I need to get them doing something ‘more constructive’ (what does that mean?)

It must be damaging!

They’re not learning!

They are not reading or writing!

That voice in my head is such a nag.

I’ll cut to the chase. I would just feel better if they were reading books. Even better if they were also writing about something! No more pacing and fretting. I would sit back and feel smug and satisfied. My work here is done, oh yes it is.

Since beginning unschooling, I’ve tried not to have this prejudice against anything with a screen. I’ve tried to view my kids’ screen activites with the same reverence I have for books and writing.

But just trying to make yourself feel differently never really works does it?

So its time for me to explore why I seem to have put reading, books, and writing on paper on a pedestal for my children, and disparage so called ‘screentime’.

So where have my fears about screens come from?

Only this morning there was yet another hand wringing article on breakfast news about screentime, saying amongst other things, it has been linked to slower learning and obesity. Clickbait articles doing the rounds on social media, using phrases such as ‘digital heroin’ also feed into my standard issue mother guilt.

Maybe I feel that somehow the electronic screen will melt my child’s brain or something equally unfounded and irrational!

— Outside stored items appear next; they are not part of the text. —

-- ==== Sys2Proof/Machine/Module.lean ====
section
/-! DEFINITION. What the module shows outside its registers: the side-band connector's pins (R379, R400, R411, R412), the
islands that clock the part's blocks (R12, R442), how its power divides and how warm that makes it (R407, R414), and the
kind of a CXL.cache request (R365). -/
namespace Sys2Proof.Machine

/-! ### The side-band connector (R379, R411, R412) -/

/-- The signals of the connector. -/
inductive Pin where
  | gnd | i3cScl | i3cSda | pwrWarnN | perstN | sbRstN | ready | attnN | thermAlertN | thermTripN | timeSync
  deriving DecidableEq, Repr

/-- The signal at a position of the connector, 1 to 16 (R411). -/
def pinAt : Nat → Pin
  | 2 => .i3cScl
  | 3 => .i3cSda
  | 5 => .pwrWarnN
  | 6 => .perstN
  | 7 => .sbRstN
  | 9 => .ready
  | 10 => .attnN
  | 11 => .thermAlertN
  | 12 => .thermTripN
  | 14 => .timeSync
  | _ => .gnd

/-- What the part does to a pin: it drives it high or low, or leaves it alone. -/
inductive Drive where
  | high | low | off
  deriving DecidableEq, Repr

/-- An open-drain pin, low while asserted (R412). -/
def openDrain (asserted : Bool) : Drive := if asserted then .low else .off

/-- A push-pull pin (R412). -/
def pushPull (x : Bool) : Drive := if x then .high else .low

/-- The 48 V input feeds the part. -/
def inputPresent (s : State) : Bool := decide (s.power.supply ≠ .off)

/-- What the part does to its pins. Without 48 V every output is high-impedance; THERM_TRIP_N stays asserted after the
trip has taken the power from the domains, until 48 V is removed; READY follows KPR_STATUS.READY; TIME_SYNC is an output
at the time-base root (R379, R394, R412). -/
def pinDrive (pin : Pin) (s : State) : Drive :=
  if !(inputPresent s) then .off
  else match pin with
    | .gnd => .low
    | .i3cScl | .i3cSda | .pwrWarnN | .perstN | .sbRstN => .off
    | .ready => pushPull (s.powered && isReady s)
    | .attnN => openDrain (s.powered && attnPin s)
    | .thermAlertN => openDrain (s.powered && thermAlert s)
    | .thermTripN => openDrain s.power.tripped
    | .timeSync => if s.powered && isRoot s then pushPull (timeSyncPin s) else .off

/-! ### Clock islands (R12, R442) -/

/-- The islands. -/
inductive Island where
  | array | switchCore | memory | keeper | port (n : Nat)
  deriving DecidableEq, Repr

/-- An island's clock in kHz; a port runs on the recovered clock of its lanes. -/
def islandKhz : Island → Option Nat
  | .array => some 1500000
  | .switchCore => some 1250000
  | .memory => some 1200000
  | .keeper => some 800000
  | .port _ => none

/-- The island that clocks a register block (R442). -/
def registerIsland (blk : Nat) : Island :=
  if blk = bKPR ∨ blk = bSEC ∨ blk = bTIM ∨ blk = bCNT ∨ blk = bDBG then .keeper
  else if blk = bMEM then .memory
  else .switchCore

/-! ### Power and cooling (R407, R414) -/

/-- The part's loads at the rails, in W: links up with the array idle, and at most (R407). -/
def loads : List (Nat × Nat) := [(130, 130), (15, 15), (85, 115), (70, 150), (84, 314), (12, 12)]

/-- Total load with links up and the array idle, and at most. -/
def idleLoad : Nat := (loads.map (·.1)).sum
def maxLoad : Nat := (loads.map (·.2)).sum

/-- Input power of a load, in W to the nearest: 92 % reaches the rails (R407). -/
def inputOf (load : Nat) : Nat := (load * 100 + 46) / 92

/-- The hottest junction in hundredths of a degree, from the inlet in degrees, the input power in W and whether the
coolant is 25 % glycol (R414). -/
def junction (inlet watts : Nat) (glycol : Bool) : Nat := 100 * inlet + (if glycol then 11 * watts / 2 else 5 * watts)

/-! ### CXL.cache (R365) -/

/-- The requests of CXL.cache that the part makes. -/
inductive CacheReq where
  | rdCurr | itoMWr | wrCur
  deriving DecidableEq, Repr

/-- A read, a write of a whole line of 64 B, a write of part of one (R365). -/
def cacheReq (write : Bool) (addr n : Nat) : CacheReq :=
  if write = false then .rdCurr else if addr % 64 = 0 ∧ 64 ≤ n then .itoMWr else .wrCur

end Sys2Proof.Machine
end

I had a look into it. I found that studies showing links between screen use in children and negative outcomes are poorly designed. There is actually no evidence at all for this, as shown in this post by economist Emily Oster.

And not to be silly, but isn’t reading books often also all the things people identify as problematic about screentime?

It’s stationary, solitary, mostly indoors. Books provide escapism in a fantasy world. Reading can be ‘addictive’ and antisocial. Who wants to be interrupted when they’re reading?! It can also be physically damaging, causing eye strain or poor posture.

I still have this idea that ‘proper’ learning is only done with books and writing. My school years, along with our culture’s ‘book worship’, have well and truly hard-wired this into me. I cant help but blindly believe that my children must be wasting their time, unless I see them working through National Curriculum workbooks, their desks piled with books and bits of paper all in progress. Not computer screens with computer games!

But yet again, my schooly brain is coming up illogical.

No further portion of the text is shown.